Course will cover circuits and sensors used to measure physiological systems at an advanced level. Both signal conditioning and sensor characteristics will be addressed. Topics will include measurement of strain, pressure, flow, temperature, biopotentials, and physical circuit construction. The co-requisite laboratory will focus on the practical implementation of electronic devices for biomedical measurements.
This course is a sequel to AME262/ECE475/TEE475 Audio Software Design I. The first part of the course will explore designing audio plug-ins with Faust (Function AUdio STream), which is a high-level functional programming language designed for real-time audio digital signal processing (DSP) and sound synthesis. Students will learn how to design plug-ins for Pro Tools, Logic and other digital audio workstations (DAWs). The second part of the course will focus on audio programming for iOS apps in Swift, which is the new programming language for iOS and OS X. Students will learn how to make musical apps with the sound engine libpd, which turns Pure Data (Pd) into an embeddable library. A special topic will introduce audio programming for video games with Wwise and FMod.

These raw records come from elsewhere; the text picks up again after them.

/-- A configured channel stays configured over an action. -/
theorem State.configured_after {s : State} {a : CallerAction} {i : Nat} (hwf : Store.wf s.store) (ha : s.allows a)
    (h : (s.context i).configured = true) : ((s.after a).context i).configured = true := by
  by_cases hw : a.writes = some i
  · rw [State.context_after_same hwf hw]
    exact a.written_configured h
  · rw [handle_context_other (handle_of_allows ha) hw]
    exact h

/-- The channels known to be configured after an action: a configuration adds its own. -/
def CallerAction.nowDone (done : List Nat) : CallerAction → List Nat
  | .configure i _ => i :: done
  | .request _ => done
  | .dirs _ _ => done
  | .recv _ _ => done
  | .recvOverlap _ _ _ => done
  | .send _ _ => done

/-- What is known to be configured after an action is configured. -/
theorem State.nowDone_configured {s : State} {a : CallerAction} {done : List Nat} (hwf : Store.wf s.store)
    (ha : s.allows a) (hdone : ∀ i ∈ done, (s.context i).configured = true) :
    ∀ i ∈ a.nowDone done, ((s.after a).context i).configured = true := by
  have hkept : ∀ i ∈ done, ((s.after a).context i).configured = true := fun i hi =>
    State.configured_after hwf ha (hdone i hi)
  cases a with
  | request | dirs | recv | recvOverlap | send => exact hkept
  | configure i cfg =>
    have hnew : ((s.after (.configure i cfg)).context i).configured = true :=
      congrArg Context.configured (State.context_after_same hwf rfl)
    exact List.forall_mem_cons.2 ⟨hnew, hkept⟩

/-- The first action of a prepared list is one the caller is prepared for, and the others are a prepared list after
it. -/
theorem prepared_cons {s : State} {a : CallerAction} {rest : List CallerAction} {done : List Nat}
    (hdone : ∀ i ∈ done, (s.context i).configured = true) (h : prepared done (a :: rest)) :
    s.allows a ∧ prepared (a.nowDone done) rest := by
  cases a with
  | request | dirs => exact ⟨trivial, h⟩
  | configure => exact h
  | recv i | recvOverlap i | send i =>
    obtain ⟨⟨hi, hmem⟩, hrest⟩ := h
    exact ⟨⟨hi, hdone i hmem⟩, hrest⟩

/-- A prepared list is handled to its end: each action in turn is one the caller is prepared for, and what it leaves
has the channels configured that the rest of the list relies on. -/
theorem run_of_prepared {actions : List CallerAction} {s : State} {done : List Nat} (hwf : Store.wf s.store)
    (hdone : ∀ i ∈ done, (s.context i).configured = true) (h : prepared done actions) :
    ∃ t, core.run actions.length { s with inbox := actions } = .next t ∧ t.inbox = [] ∧ Store.wf t.store := by
  induction actions generalizing s done with
  | nil => exact ⟨_, run_zero _, rfl, hwf⟩
  | cons a rest ih =>
    obtain ⟨ha, hrest⟩ := prepared_cons hdone h
    rw [List.length_cons, run_succ (step_of_allows rest ha)]
    exact ih (State.after_store_wf hwf ha) (State.nowDone_configured hwf ha hdone) hrest

/-- Settles O47: the list is the one that is waiting. -/
theorem preparedRunsAreNeverStopped : Obligations.PreparedRunsAreNeverStopped := by
  unfold Obligations.PreparedRunsAreNeverStopped
  intro s done hwf hdone h
  exact run_of_prepared hwf hdone h

/-! ## The configuration of a channel -/

/-- Two overlapping handlings leave the channel configured, and its configuration alone (rule R15). -/
@[simp] theorem contextAfterOverlap_configured (c : Context) (t1 t2 : Telegram) :
    (contextAfterOverlap c t1 t2).configured = c.configured := rfl
@[simp] theorem contextAfterOverlap_cfg (c : Context) (t1 t2 : Telegram) :
    (contextAfterOverlap c t1 t2).cfg = c.cfg := rfl

/-- No step but a configuration of the channel writes `CFG[i]` or makes the channel or unmakes it (rule R188). -/
theorem step_keeps_cfg {s t : State} {i : Nat} (hwf : Store.wf s.store) (h : step s = .next t)
    (hin : ∀ cfg rest, s.inbox ≠ .configure i cfg :: rest) :
    (t.context i).cfg = (s.context i).cfg ∧ (t.context i).configured = (s.context i).configured := by
  rcases step_context hwf h i with hc | ⟨cfg, rest, hconf, -⟩ | ⟨tg, -, -, hc⟩ | ⟨t1, t2, -, -, hc⟩
  · rw [hc]
    exact ⟨rfl, rfl⟩
  · exact absurd hconf (hin cfg rest)
  · rw [hc]
    exact ⟨contextAfter_cfg _ tg, contextAfter_configured _ tg⟩
  · rw [hc]
    exact ⟨contextAfterOverlap_cfg _ t1 t2, contextAfterOverlap_configured _ t1 t2⟩

/-- The whole next state of a configuration of a channel that exists (rules R187, R188). -/
theorem step_configure {s : State} {i : Nat} {cfg : Cfg} {rest : List CallerAction}
    (h : s.inbox = .configure i cfg :: rest) (hi : i < Config.nch) :
    step s = .next { s.setContext i { configured := true, cfg := cfg, cs := none, le := 0#3 } with inbox := rest } :=
  (step_cons h).trans (configure_of_lt (s := { s with inbox := rest }) hi cfg)

/-- Settles O42: what a step can do to a context, and the next state of a configuration. -/
theorem configurationIsConstantPerChannel : Obligations.ConfigurationIsConstantPerChannel := by
  unfold Obligations.ConfigurationIsConstantPerChannel
  constructor
  · intro s t i hwf h hin
    exact step_keeps_cfg hwf h hin
  · intro s i cfg rest hwf hin hi
    exact ⟨_, step_configure hin hi, State.context_setContext_same _ hwf,
      fun j hj => State.context_setContext_other s _ hj, rfl, rfl, rfl, rfl⟩

/-! ## The toggle that an overlap loses -/

/-- The code whose presses toggle the state of a channel: that of one direction in each toggle mode (rules R115,
R116). -/
def Cfg.toggleCode (cfg : Cfg) : Option RockerCode :=
  match cfg.mode with
  | .rocker => none
  | .toggleOnDir1 => some (dir1Code cfg.var cfg.ch)
  | .toggleOnDir2 => some (dir2Code cfg.var cfg.ch)

/-- In a toggle mode the new state is that of rule R115 with the mode's code. -/
theorem contextState_of_toggleCode {c : Context} {code : RockerCode} (h : c.cfg.toggleCode = some code)
    (t : Telegram) : contextState c t = nextTgl1 t code c.cfg.hsa c.cs := by
  unfold Cfg.toggleCode at h
  unfold contextState
  cases hmode : c.cfg.mode with
  | rocker =>
    rw [hmode] at h
    cases h
  | toggleOnDir1 | toggleOnDir2 =>
    rw [hmode] at h
    cases h
    rfl

/-- A press of the code in the primary slot flips the state, once past the gate (rules R111, R115). -/
theorem nextTgl1_of_primaryMatch {t : Telegram} {code : RockerCode} (hgate : gateShut t = false)
    (hpress : primaryMatch t.sb code = true) (hsa : Bool) (cs : Option Bool) :
    nextTgl1 t code hsa cs = some (toggled cs) := by
  have hslot : pressOf t.sb hsa code = true := by rw [pressOf, hpress, Bool.true_or]
  rw [nextTgl1, hgate, if_neg Bool.false_ne_true, if_pos hslot]

/-- A telegram flips whatever state a channel of a configuration has. -/
def Cfg.flippedBy (cfg : Cfg) (t : Telegram) : Prop :=
  ∀ c : Context, c.cfg = cfg → contextState c t = some (toggled c.cs)

/-- A press of the toggling direction flips the state. -/
theorem Cfg.flippedBy_of_primaryMatch {cfg : Cfg} {t : Telegram} {code : RockerCode}
    (hcode : cfg.toggleCode = some code) (hgate : gateShut t = false) (hpress : primaryMatch t.sb code = true) :
    cfg.flippedBy t := by
  rintro c rfl
  rw [contextState_of_toggleCode hcode]
  exact nextTgl1_of_primaryMatch hgate hpress _ _

/-- A flip of a flip; an undefined state counts as Off (rule R118). -/
theorem toggled_some_toggled (cs : Option Bool) : toggled (some (toggled cs)) = cs.getD false := Bool.not_not _

/-- The second of two handlings in order reads what the first wrote, and flips it back. -/
theorem contextAfter_twice_cs {c : Context} {t : Telegram} (h : c.cfg.flippedBy t) :
    (contextAfter (contextAfter c t) t).cs = some (c.cs.getD false) := by
  have hfirst : (contextAfter c t).cs = some (toggled c.cs) := by
    rw [contextAfter_cs, h c rfl]
    rfl
  rw [contextAfter_cs, h _ (contextAfter_cfg c t), hfirst, toggled_some_toggled]
  rfl

/-- The second of two overlapping handlings reads the context from before the first, and flips the same state. -/
theorem contextAfterOverlap_twice_cs {c : Context} {t : Telegram} (h : c.cfg.flippedBy t) :
    (contextAfterOverlap c t t).cs = some (!c.cs.getD false) := by
  rw [contextAfterOverlap_cs, h c rfl]
  rfl

/-- Settles O49: the telegram is a press of the toggling direction, and each of the two runs leaves the context its
handlings compute. -/
theorem overlapLosesAToggle : Obligations.OverlapLosesAToggle := by
  unfold Obligations.OverlapLosesAToggle
  intro s i t hwf hi hconf ht21 hnu h7 h4 hmode
  have hgate : gateShut t = false := by
    rw [← Bool.not_eq_true, gateShut_iff, h7, ht21, hnu]
    decide
  have hflip : (s.context i).cfg.flippedBy t := by
    rcases hmode with ⟨hmode, hcode⟩ | ⟨hmode, hcode⟩
    all_goals
      refine Cfg.flippedBy_of_primaryMatch ?_ hgate ((primaryMatch_iff _ _).2 ⟨h4, hcode⟩)
      rw [Cfg.toggleCode, hmode]
  have hrecv : s.allows (.recv i t) := ⟨hi, hconf⟩
  constructor
  · have hfirst : (s.after (.recv i t)).context i = contextAfter (s.context i) t := State.context_after_same hwf rfl
    have hagain : (s.after (.recv i t)).allows (.recv i t) := ⟨hi, State.configured_after hwf hrecv hconf⟩
    have hboth : ((s.after (.recv i t)).after (.recv i t)).context i = contextAfter (contextAfter (s.context i) t) t :=
      (State.context_after_same (State.after_store_wf hwf hrecv) rfl).trans (congrArg (contextAfter · t) hfirst)
    exact ⟨_, run_two_of_allows hrecv hagain, (congrArg Context.cs hboth).trans (contextAfter_twice_cs hflip)⟩
  · have hoverlap : s.allows (.recvOverlap i t t) := ⟨hi, hconf⟩
    have hboth : (s.after (.recvOverlap i t t)).context i = contextAfterOverlap (s.context i) t t :=
      State.context_after_same hwf rfl
    exact ⟨_, step_of_allows [] hoverlap, (congrArg Context.cs hboth).trans (contextAfterOverlap_twice_cs hflip)⟩

end Sys2Proof.Machine

/-!
PROOFS. The sample words of 95_test_vectors.md and the state after reset: the first are the encoder's words of the
requests beside them, the second starts the induction that `stepKeepsTheInvariant` carries on.
-/

namespace Sys2Proof.Machine

/-- A word decodes to the request that the encoder writes as it, where the request is valid (rules R42 to R45). -/
theorem decode_of_encode_eq {w : Word} {i : Instr} (hwf : i.wf = true) (h : encode i = w) : decode w = .ok i := by
  rw [← h, decodeReadsBackEveryValidRequest i hwf]

/-- Settles O7: each request is valid, and the word beside it is the one the encoder writes. -/
theorem sampleWordsDecode : Obligations.SampleWordsDecode := by
  unfold Obligations.SampleWordsDecode
  refine ⟨?rt7, ?da22, ?nx28, ?en15, ?te5⟩
  all_goals exact decode_of_encode_eq (by decide) (by decide)

/-- The word of a valid `DECEV` request of another telegram type answers 0, the word of NoEvent (rules R46, R99). -/
theorem blockResponse_decevOf_not_button {t : Telegram} {last : BitVec 3} (ht : t.t21 = false)
    (hlast : lastValid last = true) (act : Bool) (var : Variant) (ch : Channel) :
    blockResponse (encode (decevOf act t var ch last)) = 0#32 := by
  have hwf : (decevOf act t var ch last).wf = true := by rw [wf_decevOf, hlast]
  calc blockResponse (encode (decevOf act t var ch last))
      = checked (lastValid last) (eventResponse (decodeEvent t var ch act last)) := by
        rw [blockResponse_encode hwf, responseOf_decevOf]
    _ = eventResponse .noEvent := by rw [hlast, decodeEvent_of_not_button ht, checked, if_pos rfl]
    _ = 0#32 := eventResponse_noEvent

/-- The word 0 is such a request: `DECEV.DIR` with every field 0 (rule R42). -/
theorem blockResponse_zero : blockResponse 0#32 = 0#32 := by
  have hword : encode (decevOf false ⟨0x00#8, false, false⟩ .standard .a 0#3) = 0#32 := by decide
  rw [← hword, blockResponse_decevOf_not_button rfl (by decide), hword]

/-- Settles O11: no context is listed, and the word 0 answers itself at the ports. -/
theorem resetMeetsTheInvariant : Obligations.ResetMeetsTheInvariant :=
  ⟨Store.nil_wf, nofun, blockResponse_zero.symm⟩

end Sys2Proof.Machine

Up until now CMOS scaling has given us a remarkable ride with little concern for fundamental limits. It has scaled multiple generations in feature size and in speed while keeping the same power densities. However,CMOS finally encounters fundamental limits. The course is intended for students interested in research frontiers of future electronics technologies. The course begins with introduction to the basic physics of magnetism and of quantum mechanical spin. Then it covers aspects of spin transport with emphasis on spin-diffusion in semiconductors. The second part of the course is comprised of student and lecturer presentations of selected spintronics topics which may include: spin transistors, magnetic random access memories, spin-based logic paradigms, spin-based lasers and light emitting diodes, magnetic semiconductors, spin-torque devices for memory applications and the spin Hall effect.